How can I calculate the confidence interval for "lsqnonneg" regression?
2 views (last 30 days)
John D'Errico on 3 May 2017
Edited: John D'Errico on 3 May 2017
The standard solutions for confidence intervals do not apply to bound constrained regression (lsqnonneg).
That normally leaves a bootstrap/jackknife solution, which can in theory compute confidence intervals on any such problem.

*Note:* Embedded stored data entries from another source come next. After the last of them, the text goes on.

-- ==== Sys2Proof/Machine/MoverCore.lean ====
section
/-! DEFINITION. What the mover does: GATHER, SCATTER and COPY (R209 to R213), atomics (R200, R201), and the KV regions and pages
(R171 to R184), as functions of the memory one heat's commands reach. -/
namespace Sys2Proof.Machine

/-- The memory the commands of one heat reach, as one cluster's mover sees it. -/
structure Space where
  /-- address map -/
  hm : HeatMap
  /-- logical number of the issuing cluster -/
  own : Nat
  /-- the heat's memory range, by heat-relative address -/
  mem : Mem
  /-- poisoned granules, by heat-relative address divided by 32 (R204) -/
  poison : List Nat
  /-- scratch (R20) -/
  scratch : Mem
  /-- the heat's share of the staging buffer (R24) -/
  staging : Mem
  /-- cluster stores in logical order -/
  stores : List Mem
  /-- function tables of the issuing cluster -/
  fn : Mem
deriving DecidableEq, Repr

/-- The memory byte of a region, zero where nothing is stored there. -/
def Space.byte (sp : Space) (a : Nat) : Byte :=
  match regionOf sp.hm a with
  | .mem m | .sample m => sp.mem.read m
  | .store c o => (sp.stores.getD c []).read o
  | .scratch o => sp.scratch.read o
  | .staging o => sp.staging.read o
  | .fnTab _ o => sp.fn.read o
  | _ => 0

/-- n bytes from an address, in whatever regions they lie. -/
def Space.bytes (sp : Space) (a n : Nat) : Bytes :=
  match regionOf sp.hm a, regionOf sp.hm (a + n - 1) with
  | .mem m, .mem m' => if m' + 1 = m + n then sp.mem.get m n else (List.range n).map (fun i => sp.byte (a + i))
  | .store c o, .store c' _ => if c = c' ∧ o + n ≤ 0x1000000 then (sp.stores.getD c []).get o n else (List.range n).map (fun i => sp.byte (a + i))
  | .scratch o, .scratch o' =>
    if o / 0x8000000 = o' / 0x8000000 then sp.scratch.get o n else (List.range n).map (fun i => sp.byte (a + i))
  | _, _ => (List.range n).map (fun i => sp.byte (a + i))

/-- The memory granules a range of device addresses touches; none outside memory. -/
def granulesOf (h : HeatMap) (a n : Nat) : List Nat :=
  if n = 0 then []
  else match regionOf h a with
  | .mem m | .sample m => (List.range ((m + n - 1) / 32 - m / 32 + 1)).map (fun i => m / 32 + i)
  | _ => []

/-- Read n bytes; a poisoned granule ends the reading command with E_CHECK (R196, R204). -/
def Space.read (sp : Space) (a n : Nat) : Except Nat Bytes :=
  if (granulesOf sp.hm a n).any sp.poison.contains then .error eCheck else .ok (sp.bytes a n)

/-- Read a little-endian number. -/
def Space.num (sp : Space) (a n : Nat) : Except Nat Nat := (sp.read a n).map leNat

/-- One region's part of a write. -/
def Space.putIn (sp : Space) (r : Region) (bs : Bytes) : Space :=
  match r with
  | .mem m | .sample m => { sp with mem := sp.mem.put m bs }
  | .store c o => { sp with stores := sp.stores.modify c (fun m => m.put o bs) }
  | .scratch o => { sp with scratch := sp.scratch.put o bs }
  | .fnTab _ o => { sp with fn := sp.fn.put o bs }
  | _ => sp

/-- Write bytes one at a time, for a range that lies in more than one region. -/
def Space.putBytes (sp : Space) : Nat → Bytes → Space
  | _, [] => sp
  | a, b :: bs => (sp.putIn (regionOf sp.hm a) [b]).putBytes (a + 1) bs

/-- The granules a write covers whole. -/
def wholeGranules (h : HeatMap) (a n : Nat) : List Nat :=
  match regionOf h a with
  | .mem m | .sample m => (granulesOf h a n).filter (fun g => m ≤ 32 * g && 32 * g + 32 ≤ m + n)
  | _ => []

/-- Write bytes: a poisoned granule is cleared where the write covers it whole, and read, so E_CHECK, where it covers it in
part (R191, R192, R204). -/
def Space.write (sp : Space) (a : Nat) (bs : Bytes) : Except Nat Space :=
  let whole := wholeGranules sp.hm a bs.length
  let part := (granulesOf sp.hm a bs.length).filter (fun g => !whole.contains g)
  if part.any sp.poison.contains then .error eCheck
  else
    let sp := { sp with poison := sp.poison.filter (fun g => !whole.contains g) }
    match regionOf sp.hm a, regionOf sp.hm (a + bs.length - 1) with
    | .mem m, .mem m' => if m' + 1 = m + bs.length then .ok (sp.putIn (.mem m) bs) else .ok (sp.putBytes a bs)
    | .store c o, .store c' _ => if c = c' ∧ o + bs.length ≤ 0x1000000 then .ok (sp.putIn (.store c o) bs) else .ok (sp.putBytes a bs)
    | _, _ => .ok (sp.putBytes a bs)

/-- The region lets a command other than a PLAIN COPY into its own window end with E_DESC (R23, R24). -/
def descRegion : Region → Bool
  | .fnTab _ _ | .control | .staging _ | .feedBuf => true
  | _ => false

/-- The status of a mover access to a range, 0 where it is permitted (R21 to R24, R32, R207, R213). plainCopy marks the
destination of a PLAIN COPY. A read that runs past the heat's share of the staging buffer is E_LIMIT (R24). -/
def moverStatus (h : HeatMap) (own : Nat) (write plainCopy : Bool) (r : Nat × Nat) : Nat :=
  if r.2 = 0 then 0
  else match regionOf h r.1, regionOf h (r.1 + r.2 - 1) with
    | .mem m, .mem _ | .mem m, .sample _ | .sample m, .mem _ | .sample m, .sample _ =>
      if write && h.samples.any (fun s => overlaps m r.2 s.1 s.2) then eDesc else 0
    | .store _ _, .store _ _ => 0
    | .scratch o, .scratch o' => if o / 0x8000000 = o' / 0x8000000 || h.scratchWays == 16 then 0 else eLimit
    | .staging _, .staging _ => if write then eDesc else 0
    | .staging _, .none => if write then eDesc else eLimit
    | .fnTab c _, .fnTab c' _ => if write && plainCopy && c == own && c' == own then 0 else eDesc
    | a, b => if descRegion a || descRegion b then eDesc else eLimit

/-- An address with the narrow alias folded onto the wide path (R21), for overlap tests. -/
def canonAddr (r : Nat × Nat) : Nat × Nat := if aliasWin ≤ r.1 then (r.1 - aliasWin, r.2) else r

/-- Some destination range overlaps some source range, the alias counted as the same bytes. -/
def moverOverlap (ds ss : List (Nat × Nat)) : Bool := rangesMeet (ds.map canonAddr) (ss.map canonAddr)

/-- How a mover command ended: the memory, and the status that ended it (0 for completion). -/
structure MovOut where
  /-- memory after the command -/
  sp : Space
  /-- status -/
  status : Nat
deriving DecidableEq, Repr

/-- A list of row actions applied in order; the first error ends the command where it stands (R44). -/
def runRows {α : Type} (f : Space → α → Except Nat Space) (sp : Space) (xs : List α) : MovOut :=
  xs.foldl (fun o x => if o.status ≠ 0 then o else
    match f o.sp x with
    | .ok sp' => ⟨sp', 0⟩
    | .error e => ⟨o.sp, e⟩) ⟨sp, 0⟩

/-- One row with its scale bytes moved from tensor s row i to tensor d row j, bit for bit (R210, R212). -/
def moveRow (s d : Desc) (i j : Nat) (sp : Space) : Except Nat Space := do
  let data ← sp.read (s.rowAddr i) s.rowLen
  let sc ← sp.read (s.scaleAddr i) s.rowScales
  let sp ← sp.write (d.rowAddr j) data
  if s.rowScales = 0 then .ok sp else sp.write (d.scaleAddr j) sc

/-- A row of zero bytes with zero scale bytes written to tensor d row j (R210). -/
def zeroRow (d : Desc) (j : Nat) (sp : Space) : Except Nat Space := do
  let sp ← sp.write (d.rowAddr j) (List.replicate d.rowLen 0)
  if d.rowScales = 0 then .ok sp else sp.write (d.scaleAddr j) (List.replicate d.rowScales 0)

/-- The descriptor at an offset of the issuing cluster's store. -/
def Space.desc (sp : Space) (recipes : List Recipe) (off : Nat) : Except Nat Desc :=
  loadDesc sp.hm recipes (sp.stores.getD sp.own []) off

/-- Rules every mover tensor obeys (R126, R127, R213). -/
def moverTensorOk (d : Desc) : Bool := d.lenTab == noDesc && d.aligned 32

/-- The indices of a rank-1 integer tensor in the store. -/
def Space.indices (sp : Space) (i : Desc) : List Int := i.ints sp.bytes 0

/-- The GATHER body obeys the load rows of R213. -/
def gatherBodyOk (q : Nat) : Bool :=
  rsv q 255 140 && fld q 137 136 != 3 && fld q 139 138 != 3
    && fld q 87 64 % 64 == 0 && fld q 111 88 % 64 == 0 && fld q 135 112 % 64 == 0

/-- GATHER (R210). -/
def gatherRun (recipes : List Recipe) (sp : Space) (q : Nat) : Except Nat MovOut := do
  demand (gatherBodyOk q) eDesc
  let d ← sp.desc recipes (fld q 87 64)
  let a ← sp.desc recipes (fld q 111 88)
  let i ← sp.desc recipes (fld q 135 112)
  demand (moverTensorOk d && moverTensorOk a && moverTensorOk i && d.rowsApart) eDesc
  demand (a.rank == 2 && d.rank == 2 && i.rank == 1 && (i.fmt == 13 || i.fmt == 14) && a.fmt == d.fmt && a.d0 == d.d0
    && d.d1 == i.d0) eDesc
  need (firstStatus (ownRangeStatus sp.hm sp.own) (d.ranges ++ i.ranges))
  need (firstStatus (moverStatus sp.hm sp.own false false) a.ranges)
  demand (!moverOverlap d.ranges (a.ranges ++ i.ranges)) eDesc
  .ok (runRows (fun sp (p : Nat × Int) =>
    if p.2 < 0 then zeroRow d p.1 sp
    else if (a.d1 : Int) ≤ p.2 then .error eLimit
    else moveRow a d p.2.toNat p.1 sp) sp ((sp.indices i).mapIdx (fun j v => (j, v))))

/-- The aop of a SCATTER body (R211). -/
def aopOf (q : Nat) : Nat := fld q 142 140

/-- The SCATTER body obeys the load rows of R213 (R200). -/
def scatterBodyOk (floatAtomics : Bool) (q : Nat) : Bool :=
  rsv q 255 143 && fld q 137 136 != 3 && fld q 139 138 != 3 && aopOf q ≤ 4 && (floatAtomics || aopOf q != 1)
    && fld q 87 64 % 64 == 0 && fld q 111 88 % 64 == 0 && fld q 135 112 % 64 == 0

/-- The new code of one element under an atomic (R201): FADD on FP32, the rest on signed integers of w bits. -/
def atomicVal (aop w old x : Nat) : Nat :=
  if aop = 1 then (add32 (BitVec.ofNat 32 old) (BitVec.ofNat 32 x)).toNat
  else wrap w (if aop = 2 then sgn w old + sgn w x else if aop = 3 then max (sgn w old) (sgn w x) else min (sgn w old) (sgn w x))

/-- One element updated in place (R201). -/
def atomicAt (aop w : Nat) (sp : Space) (p : Nat × Nat) : Except Nat Space := do
  let old ← sp.num p.1 (w / 8)
  sp.write p.1 (natLE (w / 8) (atomicVal aop w old p.2))

/-- One row applied element by element under an atomic (R201, R211). -/
def atomicRow (aop : Nat) (a d : Desc) (i j : Nat) (sp : Space) : Except Nat Space :=
  let w := elemBits a.fmt
  ((a.codes sp.bytes i).mapIdx (fun e c => (d.rowAddr j + e * (w / 8), c))).foldl
    (fun acc p => acc.bind (fun sp => atomicAt aop w sp p)) (.ok sp)

/-- The range an atomic may target under atomics_mode (R200). -/
def atomicTarget (cacheMode : Bool) (h : HeatMap) (r : Nat × Nat) : Bool :=
  if r.2 = 0 then true
  else if cacheMode then scratchWin ≤ r.1 && r.1 + r.2 ≤ scratchWin + 0x10000000 && 1 ≤ h.scratchWays
  else r.1 + r.2 ≤ storeWin || aliasWin ≤ r.1

/-- SCATTER (R200, R201, R211). -/
def scatterRun (recipes : List Recipe) (floatAtomics cacheMode : Bool) (sp : Space) (q : Nat) : Except Nat MovOut := do
  demand (scatterBodyOk floatAtomics q) eDesc
  let aop := aopOf q
  let d ← sp.desc recipes (fld q 87 64)
  let a ← sp.desc recipes (fld q 111 88)
  let i ← sp.desc recipes (fld q 135 112)
  demand (moverTensorOk d && moverTensorOk a && moverTensorOk i && d.rowsApart) eDesc
  demand (a.rank == 2 && d.rank == 2 && i.rank == 1 && (i.fmt == 13 || i.fmt == 14) && a.fmt == d.fmt && a.d0 == d.d0
    && a.d1 == i.d0) eDesc
  demand (aop == 0 || (if aop = 1 then d.fmt == 0 else d.fmt == 13 || d.fmt == 14)) eDesc
  demand (aop == 0 || (d.ranges.all (atomicTarget cacheMode sp.hm) && !(cacheMode && aop == 1))) eDesc
  need (firstStatus (ownRangeStatus sp.hm sp.own) (a.ranges ++ i.ranges))
  need (firstStatus (moverStatus sp.hm sp.own true false) d.ranges)
  demand (!moverOverlap d.ranges (a.ranges ++ i.ranges)) eDesc
  .ok (runRows (fun sp (p : Nat × Int) =>
    if p.2 < 0 then .ok sp
    else if (d.d1 : Int) ≤ p.2 then .error eLimit
    else if aop = 0 then moveRow a d p.1 p.2.toNat sp
    else atomicRow aop a d p.1 p.2.toNat sp) sp ((sp.indices i).mapIdx (fun j v => (j, v))))

/-- The cop of a COPY body (R212). -/
def copOf (q : Nat) : Nat := fld q 67 64

/-- The COPY body obeys the load rows of R213: fields a cop does not use are at their defaults. -/
def copyBodyOk (q : Nat) : Bool :=
  let cop := copOf q
  let d := fld q 95 72
  let s := fld q 119 96
  rsv q 239 238 && rsv q 255 252 && cop ≤ 6 && fld q 69 68 != 3 && fld q 71 70 != 3
    && (fld q 237 236 != 3 || cop == 1)
    && (match cop with
      | 0 => d % 64 == 0 && s % 64 == 0 && rsv q 167 120 && rsv q 215 168 && rsv q 235 216 && rsv q 237 236 && rsv q 251 240
      | 1 => d % 64 == 0 && (if fld q 237 236 = 3 then s % 64 == 0 else s == 0) && rsv q 215 168 && rsv q 251 240
      | 2 => s % 64 == 0 && d == 0 && rsv q 215 168 && rsv q 251 240
      | _ => d == noDesc && s == noDesc && rsv q 237 236 && fld q 235 216 % 256 == 0
          && (match cop with
            | 3 => rsv q 215 168 && rsv q 251 240
            | 4 => true
            | 5 => fld q 176 168 ≤ 256 && rsv q 215 177 && rsv q 251 240
            | _ => rsv q 215 168))

/-- COPY PLAIN (R212): element by element, no conversion. -/
def plainRun (recipes : List Recipe) (sp : Space) (q : Nat) : Except Nat MovOut := do
  demand (copyBodyOk q && copOf q == 0) eDesc
  let d ← sp.desc recipes (fld q 95 72)
  let s ← sp.desc recipes (fld q 119 96)
  demand (moverTensorOk d && moverTensorOk s && d.rowsApart) eDesc
  demand (d.fmt == s.fmt && d.sameExt s) eDesc
  need (firstStatus (moverStatus sp.hm sp.own false false) s.ranges)
  need (firstStatus (moverStatus sp.hm sp.own true true) d.ranges)
  demand (!moverOverlap d.ranges s.ranges) eDesc
  .ok (runRows (fun sp r => moveRow s d r r sp) sp (List.range s.rows))

/-- A KV region header (R171). -/
structure KvRegion where
  /-- device address of the header -/
  addr : Nat
  /-- max_len -/
  maxLen : Nat
  /-- positions written -/
  length : Nat
  /-- pool header address -/
  pool : Nat
  /-- home cluster -/
  home : Nat
  /-- pages may be dropped -/
  droppable : Bool
  /-- key bytes a position -/
  keyB : Nat
  /-- value bytes a position -/
  valB : Nat
  /-- scale bytes a position -/
  scB : Nat
deriving DecidableEq, Repr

However, you have far too few data points (only 5, with 3 unknowns.) That suggests that any confidence intervals will be extremely wide, and VERY poorly estimable. For me to say this is a silly idea (i.e., a waste of time) might be taken wrongly. But IMHO, it is just that.

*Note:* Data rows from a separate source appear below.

-- ==== Sys2Proof/Machine/Restart.lean ====
section
/-! DEFINITION. Restarts of clusters and firmware cores, and the retirement of a cluster (R333, R335 to R338). -/
namespace Sys2Proof.Machine

/-- A cluster retires: power-gated, reported, and its pair is asked to fold, or the job to stop where the pair is gone (R335, R336). -/
def State.retireCluster (s : State) (c : Fin 64) : State :=
  let s := (s.powerGate c).modCl c (fun k => { k with
    retired := true, queues := Vector.replicate 4 [], core := { k.core with running := false, restarting := false } })
  match s.heatOfCl c with
  | none => s.noteRetired 9 c.val 0xFF
  | some (hi, own) =>
    let s := s.noteRetired 9 c.val hi.val
    let mate := (s.heat hi).clusterList[if own % 2 = 0 then own + 1 else own - 1]?
    if (mate.map (fun m => (s.cl m).retired)).getD false then s.request hi 6 eRetired else s.request hi 4 0
/-- A cluster restarts: its engines, queues and control core stop until the scheduler core has brought them back; a second restart within
100 steps of the first retires it (R333, R337). -/
def State.restartCluster (s : State) (c : Fin 64) : State :=
  let k := s.cl c
  if k.retired || k.core.restarting then s
  else
    let step := match s.heatOfCl c with
      | some (hi, _) => (s.heat hi).hu.step
      | none => 0
    let s := s.bump 1 c.val 25
    if (k.firstRestart.map (fun f => decide (step < f + 100))).getD false then s.retireCluster c
    else s.modCl c (fun k => { k with
      queues := Vector.replicate 4 [], firstRestart := some step
      core := { k.core with running := false, restarting := true, issued := [], sums := [] } })
/-- The restart of a firmware core is reported, recorded and counted (R393, R409, R417): 0 control, 1 scheduler, 2 power, 3 security. -/
def State.noteCore (s : State) (core unit heat : Nat) : State :=
  let s := (s.bump 9 0 (6 + core)).report 0x0B heat 0 0 (natLE 1 core ++ natLE 1 unit)
  s.journal 5 0 0 unit core
/-- A control core has crashed: its cluster restarts (R337, R443). -/
def State.crashControl (s : State) (c : Fin 64) : State :=
  if (s.cl c).retired || (s.cl c).core.restarting then s
  else (s.noteCore 0 c.val ((s.heatOfCl c).map (fun h => h.1.val) |>.getD 0xFF)).restartCluster c
/-- A cluster's restart is done: its function tables come back from the image, and the step is a false start (R333). -/
def State.restartDone (s : State) (c : Fin 64) : State :=
  if (s.cl c).core.restarting && s.com.boot.scheduler == .up then
    let n := s.free
    let s := s.useFree.modCl c (fun k => { k with rt := { k.rt with stamp := n }, core := { k.core with restarting := false } })
    match s.heatOfCl c with
    | none => s
    | some (hi, own) =>
      match (s.heat hi).image with
      | some p => (s.modCl c (fun k => { k with fnTab := Mem.put [] 0 (p.sec 0x0A own) })).request hi 2 0
      | none => s
  else s

end Sys2Proof.Machine
end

Walter Roberson on 4 May 2017
c = sym('c', [5 3], 'real');
d = sym('d', [5 1], 'real');
x = sym('x', [3 1], 'real');
residue = sum((c*x - d).^2);
solx1 = simplify( solve( diff(residue, x(1)), x(1)) );
eq2 = simplify(subs(residue, x(1), solx1));
solx2 = simplify( solve( diff(eq2, x(2)), x(2)) );
eq3 = simplify(subs(eq2, x(2), solx2));
solx3 = simplify( solve( diff(eq3, x(3)), x(3)) );
X3 = solx3;
X2 = (subs(solx2, x(3), solx3));
X1 = ( subs( subs(solx1, x(2), X2), x(3), X3) );
Now X1, X2, and X3 are the general symbolic solution to the minimum residue for a 5 x 3 system, but with no range limitations. You can convert your actual values into rationals and substitute them in to get exact solutions. You can add a symbolic fudge factor to each of your actual values, and study the derivative of your X1, X2, X3 with respect to each of the fudge factors. For example,
C = sym(randi([-10 10], [5, 3])); %actual values
D = sym(randi([0 20], [5, 1])); %actual values
dC = sym('deltaC_', [5, 3]); %per-variable fudge factor
dD = sym('deltaD_', [5, 1]); %per-variable fudge factor
fudged_X3 = subs(subs(X3, c, C+dC), d, D+dD);
and now you can study fudged_X3 with respect to deltaC_4_2 for example.
In particular you would be interested in delta values that are +/- eps() of the actual value.
The expressions will be quite long. You might want to do statistical studies, substituting in a number of random values in the appropriate eps range and seeing how the X1, X2, X3 are affected.
Note: the above general solution could involve negative values. At the moment I am not sure of the best way to minimize the residue for that case.